After finding the line with "(puts.map (·.1)) ls →" in the data below, set down exactly each line through the one with "((∀ l ∈ ls, l.region = .system)", inclusive, and stop there.

The input |

'''

/-- A store runs (R183, R172, R195, R213): where every check passes and the chunk buffer and the undo log have room, the
crew sees the stored bytes, the later of two on one byte, and every other byte as before; no byte of memory outside the
scratchpads changes before the commit, and no register at all. On SYSTEM pages the stores are held, each by itself. -/
def StoreRuns (i : Instr) (s : State) (puts : List (Want × List (Nat × Byte))) : Prop :=
  ∀ s1 ls, Probed forStore s s1 (puts.map (·.1)) ls →
    BufferRoom s ls puts.length → s.focus.chunk.logUnits + 2 * puts.length ≤ 256 → Memory.wf s.mem →
    ∃ t, Runs i s t ∧
      t = { s1 with focus := { s1.focus with chunk := t.focus.chunk, dirty := t.focus.dirty }, pool := t.pool, mem := t.mem, filled := t.filled } ∧
      t.focus.r = s.focus.r ∧ t.pool.map clean = s1.pool.map clean ∧ ChunkFrame s1.focus.chunk t.focus.chunk ∧
      OrderedBy s (.write (!Kept s && ls.any atCommit)) (ls.any fun l => l.region == .system) s1.focus.chunk t.focus.chunk ∧
      (∀ k < 2 ^ 53, t.byte k = s1.byte k) ∧
      t.focus.chunk.rsig = s1.focus.chunk.rsig ∧ t.focus.chunk.rmask = s1.focus.chunk.rmask ∧
      ((∀ l ∈ ls, l.region ≠ .system) → ∀ slot k, view t slot k =
        overlay ((ls.zip puts).flatMap fun x => x.2.2.map fun b => (x.1.key + b.1, b.2)) (view s1 slot) k) ∧
      ((∀ l ∈ ls, l.region = .system) → (∀ slot k, view t slot k = view s1 slot k) ∧
        t.focus.chunk.acts = s1.focus.chunk.acts ++ ((ls.zip puts).filter fun x => !x.2.2.isEmpty).map fun x =>
          ⟨s.origin, .sysStore x.1 x.2.2⟩) ∧
      ∀ x ∈ ls.zip puts, x.2.2 ≠ [] → x.1.region = .chunked ∨ x.1.region = .pkg ∨ x.1.region = .priv →
        sigHas t.focus.chunk.wsig (lineOf x.1.key) = true

/-- The widths of an atomic operation's operand tags (R237). -/
def AtomTag (op : Fin 16) (T : Fin 16) : Prop :=
  let ints := T.val ∈ [3, 4, 7, 8]
  match op.val with
  | 0 | 5 | 6 | 7 | 8 => ints
  | 2 | 3 | 4 => ints ∨ T = tRAW
  | 9 => ints ∨ T = tRAW ∨ T = tF32 ∨ T = tF64
  | 11 | 12 => T = tF32 ∨ T = tF64
  | 13 => T = tF32
  | _ => False

/-- An atomic or reduction may go there (R240): at the host only what PCI Express offers. -/
def AtomPlace (pcie : Bool) (l : Loc) : Prop := isHost l.key = true → pcie = true

/-- A returning atomic enters its chunk (R23, R25, R194, R241): its action in step 6, its markers, the boundary; nothing of
memory changes before. -/
def AtomRuns (i : Instr) (s : State) (fs : Bool) (dst : Dst) (ws : List Want) (pcie : Bool) (job : Nat → List Loc → AtomJob) : Prop :=
  ∀ s1 ls, Probed (forAtomic true) s s1 ws ls → (∀ l ∈ ls, AtomPlace pcie l) → s.focus.chunk.logUnits + 10 * fresh s [dst] ≤ 256 →
    ∃ t, Runs i s t ∧
      t = { s1 with focus := { s1.focus with r := t.focus.r, chunk := t.focus.chunk }, uids := s1.uids + 1 } ∧
      t.focus.r = held s (s.clause.flag fs) (.held s1.uids) [dst] [] ∧
      t.focus.chunk.acts = s1.focus.chunk.acts ++ [⟨s.origin, .atom (job s1.uids ls)⟩] ∧
      t.focus.chunk.buf = s1.focus.chunk.buf ∧ ChunkFrame s1.focus.chunk t.focus.chunk ∧
      OrderedBy s .atom true s1.focus.chunk t.focus.chunk

/-- The bytes after a reduction of the w bits at a key (R239). -/
def reduced (op : Fin 16) (w key : Nat) (x : Dword) (base : Nat → Byte) (k : Nat) : Byte :=
  if key ≤ k ∧ k < key + w / 8 then
    BitVec.ofNat 8 (reduceOp op w (leNat ((List.range (w / 8)).map fun j => base (key + j))) (x.toNat % 2 ^ w) / 2 ^ (8 * (k - key)))
  else base k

'''

Finished exercise |
  ∀ s1 ls, Probed forStore s s1 (puts.map (·.1)) ls →
    BufferRoom s ls puts.length → s.focus.chunk.logUnits + 2 * puts.length ≤ 256 → Memory.wf s.mem →
    ∃ t, Runs i s t ∧
      t = { s1 with focus := { s1.focus with chunk := t.focus.chunk, dirty := t.focus.dirty }, pool := t.pool, mem := t.mem, filled := t.filled } ∧
      t.focus.r = s.focus.r ∧ t.pool.map clean = s1.pool.map clean ∧ ChunkFrame s1.focus.chunk t.focus.chunk ∧
      OrderedBy s (.write (!Kept s && ls.any atCommit)) (ls.any fun l => l.region == .system) s1.focus.chunk t.focus.chunk ∧
      (∀ k < 2 ^ 53, t.byte k = s1.byte k) ∧
      t.focus.chunk.rsig = s1.focus.chunk.rsig ∧ t.focus.chunk.rmask = s1.focus.chunk.rmask ∧
      ((∀ l ∈ ls, l.region ≠ .system) → ∀ slot k, view t slot k =
        overlay ((ls.zip puts).flatMap fun x => x.2.2.map fun b => (x.1.key + b.1, b.2)) (view s1 slot) k) ∧
      ((∀ l ∈ ls, l.region = .system) → (∀ slot k, view t slot k = view s1 slot k) ∧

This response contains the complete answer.